Незадолго до смерти Магдалина взяла со своего отца и с мужа по одному обещанию. Оба должны были держать свои обещания в тайне вплоть до смерти женщины. После того как она умерла, отец обнародовал то, что должен был сделать, — и сделал это. Он подарил флейт своему зятю и предоставил небольшой начальный капитал для основания собственной торговой компании. Капитан тут же переименовал корабль в «Магдалину».
Обещание же Холлуэлла было более изощрённым. За несколько дней до смерти Магдалины он обратился к лучшему в Ливерпуле мастеру по дереву Маркусу Вэрни и заказал для своего корабля ростральную фигуру с лицом Магдалины. Фигура была изготовлена за месяц, и флейт обрёл новое носовое украшение.

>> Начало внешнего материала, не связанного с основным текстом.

/-! ### The step -/

/-- A step runs the instruction its level's decoder reads: a magic with `spos` moved past it and the four
bytes in the scratch; an opcode at `vpos`; a frequency code after the refill (R182, R241, R270, R277). -/
def Obligations.StepRunsDecodedInstruction : Prop :=
  ∀ (s : State) (i : Instr), s.fault = none → s.eos = false →
    (s.phase = .idle → s.active = .noBlock → s.spos + 4 ≤ s.src.length →
      decodeBlock (sourceBytes 4 s) = .ok i →
      step s = exec i { s with spos := s.spos + 4, hs := sourceBytes 4 s }) ∧
    (s.phase = .idle → s.active = .lzvn → s.L = 0 → s.M = 0 →
      decodeLzvn (s.lzvn.vp.drop s.lzvn.vpos) = .ok i → step s = exec i s) ∧
    (s.phase = .lzvnFetch → decodeLzvn (s.lzvn.vp.drop s.lzvn.vpos) = .ok i → step s = exec i s) ∧
    (s.phase = .vlc → s.vlc.weights.length < 360 →
      decodeVlc (vlcWindow (Vlc.refill (vlcBlob s) 4 s.vlc)) = i →
      step s = exec i { s with vlc := Vlc.refill (vlcBlob s) 4 s.vlc })

/-- Faults are sticky: a faulted engine takes no step, and every call raises the recorded fault with no
state changed (R303). -/
def Obligations.FaultedEngineTakesNoStep : Prop :=
  ∀ (s : State) (f : FaultRecord), s.fault = some f →
    step s = .fault (.recorded f) ∧ read s = (.raised f, s) ∧ available s = .error f ∧
    ∀ (buf : List Byte) (off len : Int), bulkRead buf off len s = (.raised f, buf, s)

/-- After end of stream every call answers so and nothing changes (log 16); a zero-length bulk read answers 0;
before it `available()` answers data-pending (R21, R275, R279, R280). -/
def Obligations.EndOfStreamIsFinal : Prop :=
  (∀ s : State, s.fault = none → s.eos = true → s.phase = .idle →
    step s = .next s ∧ read s = (.endOfStream, s) ∧ available s = .ok .exhausted ∧
    ∀ (c : Nat) (buf : List Byte) (off len : Int), 1 ≤ c → badReadArgs buf off len = false →
      bulkReadWith c buf off len s = (if len = 0 then .count 0 else .endOfStream, buf, s)) ∧
  ∀ s : State, s.fault = none → s.eos = false → available s = .ok .dataPending

/-- A source that ends inside a magic faults T01 with `spos` unchanged; any other four bytes fault F01
with `spos` past them (R61, R270, R276). -/
def Obligations.MagicFaults : Prop :=
  ∀ s : State, Ready s → s.active = .noBlock →
    (s.src.length < s.spos + 4 → FaultTaken s s.spos .t01 (step s)) ∧
    (s.spos + 4 ≤ s.src.length →
      (∀ i, leNat (sourceBytes 4 s) ≠ leNat (encode i) ∨ i.level ≠ .block) →
      FaultTaken s (s.spos + 4) .f01 (step s))

/-! ### Block instructions -/

/-- `bvx1` is `parseV1` on 766 bytes, then `initLZFSE` and `active <- V1`; its parser's faults keep `spos`
(T01) or leave it past the header; after a header that passes, the rest is the block init, its faults included
(R175, R271). -/
def Obligations.Bvx1ParsesAndStarts : Prop :=
  ∀ s : State,
    (s.src.length < s.spos + 766 → FaultTaken s s.spos .t01 (exec .bvx1 s)) ∧
    (∀ r, s.spos + 766 ≤ s.src.length → parseV1 (sourceBytes 766 s) = .error r →
      FaultTaken s (s.spos + 766) r (exec .bvx1 s)) ∧
    (∀ h, s.spos + 766 ≤ s.src.length → parseV1 (sourceBytes 766 s) = .ok h →
      exec .bvx1 s =
        initLzfse .v1 { s with spos := s.spos + 766, hs := sourceBytes 766 s, hdr := h }) ∧
    (∀ (h : Header) (tabs : TableSet) (bytes : List Byte) (lanes : Lanes) (brLit brLmd : BitReader),
      let lp := (s.src.drop (s.spos + 766)).take h.nLiteralPayloadBytes
      let lmdp := (s.src.drop (s.spos + 766 + h.nLiteralPayloadBytes)).take h.nLmdPayloadBytes
      s.spos + 766 + h.nLiteralPayloadBytes + h.nLmdPayloadBytes ≤ s.src.length →
      parseV1 (sourceBytes 766 s) = .ok h →
      h.nLiterals ≤ 40000 → h.nLiterals % 4 = 0 →
      buildTables h.weights = .ok tabs →
      literalDecode tabs.tlit lp h.literalBits h.nLiterals h.literalState = .ok (bytes, lanes, brLit) →
      BitReader.init lmdp h.lmdBits = .ok brLmd →
      exec .bvx1 s = .next
        { s with
          spos := s.spos + 766 + h.nLiteralPayloadBytes + h.nLmdPayloadBytes
          hs := sourceBytes 766 s
          hdr := h
          lit := Memory.ofBytes 0 bytes
          lzfse :=
            { nLiterals := h.nLiterals, litPos := 0, remaining := h.nMatches
              tl := tabs.tl, tm := tabs.tm, td := tabs.td, tlit := tabs.tlit
              sL := h.lState, sM := h.mState, sD := h.dState
              lanes := lanes, brLmd := brLmd, brLit := brLit, lp := lp, lmdp := lmdp }
          L := 0
          M := 0
          D := 0
          blk := ⟨h.nRawBytes, 0⟩
          active := .v1
          phase := .idle })

/-- `bvx2`: the 28-byte header part and the blob are read and checked; with a blob the frequency codes
follow, without one the block starts with zero weights (R179 to R181, R272). -/
def Obligations.Bvx2ParsesAndStarts : Prop :=
  ∀ s : State,
    (s.src.length < s.spos + 28 → FaultTaken s s.spos .t01 (exec .bvx2 s)) ∧
    (∀ r, s.spos + 28 ≤ s.src.length →
      parseV2Prefix s.tableCapacity (sourceBytes 28 s) = .error r →
      FaultTaken s (s.spos + 28) r (exec .bvx2 s)) ∧
    (∀ (h : Header) (n : Nat), s.spos + 28 ≤ s.src.length →
      parseV2Prefix s.tableCapacity (sourceBytes 28 s) = .ok (h, n) →
      (s.src.length < s.spos + 28 + n → FaultTaken s (s.spos + 28) .t01 (exec .bvx2 s)) ∧
      (s.spos + 28 + n ≤ s.src.length → 0 < n →
        exec .bvx2 s = .next
          { s with
            spos := s.spos + 28 + n
            hs := sourceBytes (28 + n) s
            hdr := h
            vlc := { acc := 0, nb := 0, p := 0, weights := [] }
            phase := .vlc }) ∧
      (n = 0 →
        h.weights = List.replicate 360 0 ∧
        exec .bvx2 s = initLzfse .v2 { s with spos := s.spos + 28, hs := sourceBytes 28 s, hdr := h }))

/-- `bvxn`: `parseLZVN`, `initLZVN` and `active <- LZVN`, with the faults T01, F02, T01 (R187, R240,
R273). That the fields of `H` an LZVN header does not have keep their values is the model's choice (log 15). -/
def Obligations.BvxnStartsBlock : Prop :=
  ∀ s : State,
    (s.src.length < s.spos + 8 → FaultTaken s s.spos .t01 (exec .bvxn s)) ∧
    (∀ nRaw nPay : Int, s.spos + 8 ≤ s.src.length →
      nRaw = sext 32 (memRead (sourceBytes 8 s) 0 4) → nPay = sext 32 (memRead (sourceBytes 8 s) 4 4) →
      (nRaw < 0 ∨ nPay < 0 → FaultTaken s (s.spos + 8) .f02 (exec .bvxn s)) ∧
      (0 ≤ nRaw → 0 ≤ nPay → (s.src.length : Int) < s.spos + 8 + nPay →
        FaultTaken s (s.spos + 8) .t01 (exec .bvxn s)) ∧
      (0 ≤ nRaw → 0 ≤ nPay → (s.spos : Int) + 8 + nPay ≤ s.src.length →
        exec .bvxn s = .next
          { s with
            spos := s.spos + 8 + nPay.toNat
            hs := sourceBytes 8 s
            hdr := { s.hdr with nRawBytes := nRaw.toNat, nPayloadBytes := nPay.toNat }
            lzvn := { vp := (s.src.drop (s.spos + 8)).take nPay.toNat, vpos := 0 }
            L := 0
            M := 0
            D := 0
            blk := ⟨nRaw.toNat, 0⟩
            active := .lzvn
            phase := .idle }))

/-- `bvx-`: `parseRaw`, `initRaw` and `active <- RAW`, with the faults T01, F02, T01 (R188, R274; the
init part of R224). That the fields of `H` a raw header does not have keep their values is the model's choice
(log 15). -/
def Obligations.BvxRawStartsBlock : Prop :=
  ∀ s : State,
    (s.src.length < s.spos + 4 → FaultTaken s s.spos .t01 (exec .bvxRaw s)) ∧
    (∀ nRaw : Int, s.spos + 4 ≤ s.src.length → nRaw = sext 32 (memRead (sourceBytes 4 s) 0 4) →
      (nRaw < 0 → FaultTaken s (s.spos + 4) .f02 (exec .bvxRaw s)) ∧
      (0 ≤ nRaw → (s.src.length : Int) < s.spos + 4 + nRaw →
        FaultTaken s (s.spos + 4) .t01 (exec .bvxRaw s)) ∧
      (0 ≤ nRaw → (s.spos : Int) + 4 + nRaw ≤ s.src.length →
        exec .bvxRaw s = .next
          { s with
            spos := s.spos + 4 + nRaw.toNat
            hs := sourceBytes 4 s
            hdr := { s.hdr with nRawBytes := nRaw.toNat }
            raw := { rp := (s.src.drop (s.spos + 4)).take nRaw.toNat, rpos := 0 }
            L := nRaw.toNat
            M := 0
            D := 0
            blk := ⟨nRaw.toNat, 0⟩
            active := .raw
            phase := .idle }))

/-- `bvx$`: `eos <- 1` and nothing else is read; at a boundary the step reads the four magic bytes, and
every later read answers EndOfStream without moving `spos` (R275). -/
def Obligations.BvxEndSetsEos : Prop :=
  ∀ s : State,
    exec .bvxEnd s = .next { s with eos := true } ∧
    (Ready s → s.active = .noBlock → sourceBytes 4 s = [0x62, 0x76, 0x78, 0x24] →
      ∃ t, step s = .next t ∧ t.eos = true ∧ t.spos = s.spos + 4 ∧ t.out = s.out ∧
        read t = (.endOfStream, t))

/-- `initLZFSE`: with a legal literal count, buildable tables and readable payloads the block is live with
every LZFSE register loaded; otherwise the first failing check faults, in R217's order, with `spos`
where the reads so far left it (R217, R218, R222). `literalDecode` initialises its reader, and each quad is one
fill and the lanes 0 to 3 in order, lane `j` of quad `q` giving `LIT[4q+j]` (R140). -/
def Obligations.LzfseInitInOrder : Prop :=
  (∀ (kind : BlockKind) (s : State),
    let n1 := s.hdr.nLiteralPayloadBytes
    let n2 := s.hdr.nLmdPayloadBytes
    let lp := (s.src.drop s.spos).take n1
    let lmdp := (s.src.drop (s.spos + n1)).take n2
    (40000 < s.hdr.nLiterals ∨ s.hdr.nLiterals % 4 ≠ 0 →
      FaultTaken s s.spos .f15 (initLzfse kind s)) ∧
    (s.hdr.nLiterals ≤ 40000 → s.hdr.nLiterals % 4 = 0 →
      (∀ r, buildTables s.hdr.weights = .error r → FaultTaken s s.spos r (initLzfse kind s)) ∧
      (∀ tabs, buildTables s.hdr.weights = .ok tabs →
        (s.src.length < s.spos + n1 → FaultTaken s s.spos .t01 (initLzfse kind s)) ∧
        (s.spos + n1 ≤ s.src.length → s.src.length < s.spos + n1 + n2 →
          FaultTaken s (s.spos + n1) .t01 (initLzfse kind s)) ∧
        (s.spos + n1 + n2 ≤ s.src.length →
          (∀ r, literalDecode tabs.tlit lp s.hdr.literalBits s.hdr.nLiterals s.hdr.literalState =
              .error r → FaultTaken s (s.spos + n1 + n2) r (initLzfse kind s)) ∧
          (∀ bytes lanes brLit,
            literalDecode tabs.tlit lp s.hdr.literalBits s.hdr.nLiterals s.hdr.literalState =
              .ok (bytes, lanes, brLit) →
            (∀ r, BitReader.init lmdp s.hdr.lmdBits = .error r →
              FaultTaken s (s.spos + n1 + n2) r (initLzfse kind s)) ∧
            (∀ brLmd, BitReader.init lmdp s.hdr.lmdBits = .ok brLmd →
              ∃ t, initLzfse kind s = .next t ∧ t.active = kind ∧ t.phase = .idle ∧
                t.spos = s.spos + n1 + n2 ∧ t.L = 0 ∧ t.M = 0 ∧ t.D = 0 ∧
                t.blk = ⟨s.hdr.nRawBytes, 0⟩ ∧ t.out = s.out ∧ t.mb = s.mb ∧ t.mcur = s.mcur ∧
                (∀ a, t.lit.read a = bytes[a]?) ∧ bytes.length = s.hdr.nLiterals ∧
                t.lzfse.remaining = s.hdr.nMatches ∧ t.lzfse.litPos = 0 ∧
                t.lzfse.nLiterals = s.hdr.nLiterals ∧ t.lzfse.lanes = lanes ∧
                t.lzfse.brLit = brLit ∧
                t.lzfse.tl = tabs.tl ∧ t.lzfse.tm = tabs.tm ∧ t.lzfse.td = tabs.td ∧
                t.lzfse.tlit = tabs.tlit ∧ t.lzfse.lp = lp ∧ t.lzfse.lmdp = lmdp ∧
                t.lzfse.brLmd = brLmd ∧ t.lzfse.sL = s.hdr.lState ∧ t.lzfse.sM = s.hdr.mState ∧
                t.lzfse.sD = s.hdr.dState)))))) ∧
  ∀ (tlit : List (Option Entry)) (lp : List Byte) (bits : Int) (z : Lanes),
    RunsNext (BitReader.init lp bits) (literalDecode tlit lp bits 0 z) (fun br =>
      literalDecode tlit lp bits 0 z = .ok ([], z, br)) ∧
    ∀ q : Nat,
      RunsNext (literalDecode tlit lp bits (4 * q) z) (literalDecode tlit lp bits (4 * (q + 1)) z)
        fun (bytes, z', br) => bytes.length = 4 * q ∧
      RunsNext (br.fill lp) (literalDecode tlit lp bits (4 * (q + 1)) z) fun b =>
      RunsNext (transition 1024 tlit z'.s0 b) (literalDecode tlit lp bits (4 * (q + 1)) z)
        fun (e0, t0, b0) =>
      RunsNext (transition 1024 tlit z'.s1 b0) (literalDecode tlit lp bits (4 * (q + 1)) z)
        fun (e1, t1, b1) =>
      RunsNext (transition 1024 tlit z'.s2 b1) (literalDecode tlit lp bits (4 * (q + 1)) z)
        fun (e2, t2, b2) =>
      RunsNext (transition 1024 tlit z'.s3 b2) (literalDecode tlit lp bits (4 * (q + 1)) z)
        fun (e3, t3, b3) =>
      literalDecode tlit lp bits (4 * (q + 1)) z =
        .ok (bytes ++ [e0.symbol, e1.symbol, e2.symbol, e3.symbol], ⟨t0, t1, t2, t3⟩, b3)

Незадолго до первого плавания «Магдалины» в качестве независимого торговца могила женщины, давшей кораблю своё имя, подверглась разграблению, а тело — надругательству. Семья несчастной объявила награду за голову негодяя, и через несколько дней какой-то бродяга признался в том, что он выкопал тело в надежде на то, что женщину из богатой семьи похоронили вместе с драгоценностями. Зачем он изуродовал тело ножом, бродяга ответить не смог. Его повесили в тот же день. Со времени похорон до момента надругательства прошла неделя. Деревянная женщина была в работе.
И всё пошло своим чередом. Двадцать лет плавал капитан Холлуэлл между двумя частями света, и каждый рейс его был успешен, и все его товары легко продавались, и никогда корабль его не трогали ни бури, ни пираты. Каждый новый матрос, поступавший на «Магдалину», сначала удивлялся странному обычаю капитана беседовать с ростральной дамой, но затем привыкал. Тем более что Холлуэлл был строгим, но справедливым и щедрым.
Уже через пять лет он мог купить второй корабль, но предпочитал класть заработанные деньги в банк, а не расширять бизнес. Он пребывал в стойкой уверенности, что ни один корабль его компании, ведомый другим капитаном, не перенесёт первого же плавания.
Двадцать лет Джером Холлуэлл плавал по морям. Отец его покойной супруги тем временем попал в серьёзную долговую кабалу и умер от разрыва сердца; его предприятие досталось кредиторам. К тому времени Холлуэлл уже твёрдо стоял на своих ногах. Все отношения с семьёй покойной жены он прекратил.
И вот наступил 1770 год.
К тому времени отношения между Англией и её американскими колониями были весьма натянутыми. Легендарный акт о гербовом сборе был несправедлив к жителям Нового Света — и народный протест вынудил англичан отменить его. Тем не менее, в 1767 году Англия обложила ряд ввозимых в Америку товаров совершенно нечеловеческими пошлинами, в том числе и чай, которым торговал Холлуэлл. Американцы ответили агитацией за неупотребление облагаемых пошлиной товаров, но без чая прожить всё-таки не могли. Прибыли от торговли чаем росли с каждым днём. Решающую роль играла скорость и объёмы поставок. Быстрый флейт Холлуэлла со своей задачей справлялся отлично.
То плавание, о котором пойдёт речь, началось 16 июня 1770 года в Ливерпуле. Загруженный под завязку корабль вышел из порта, обогнул Ирландию и направился в открытый океан.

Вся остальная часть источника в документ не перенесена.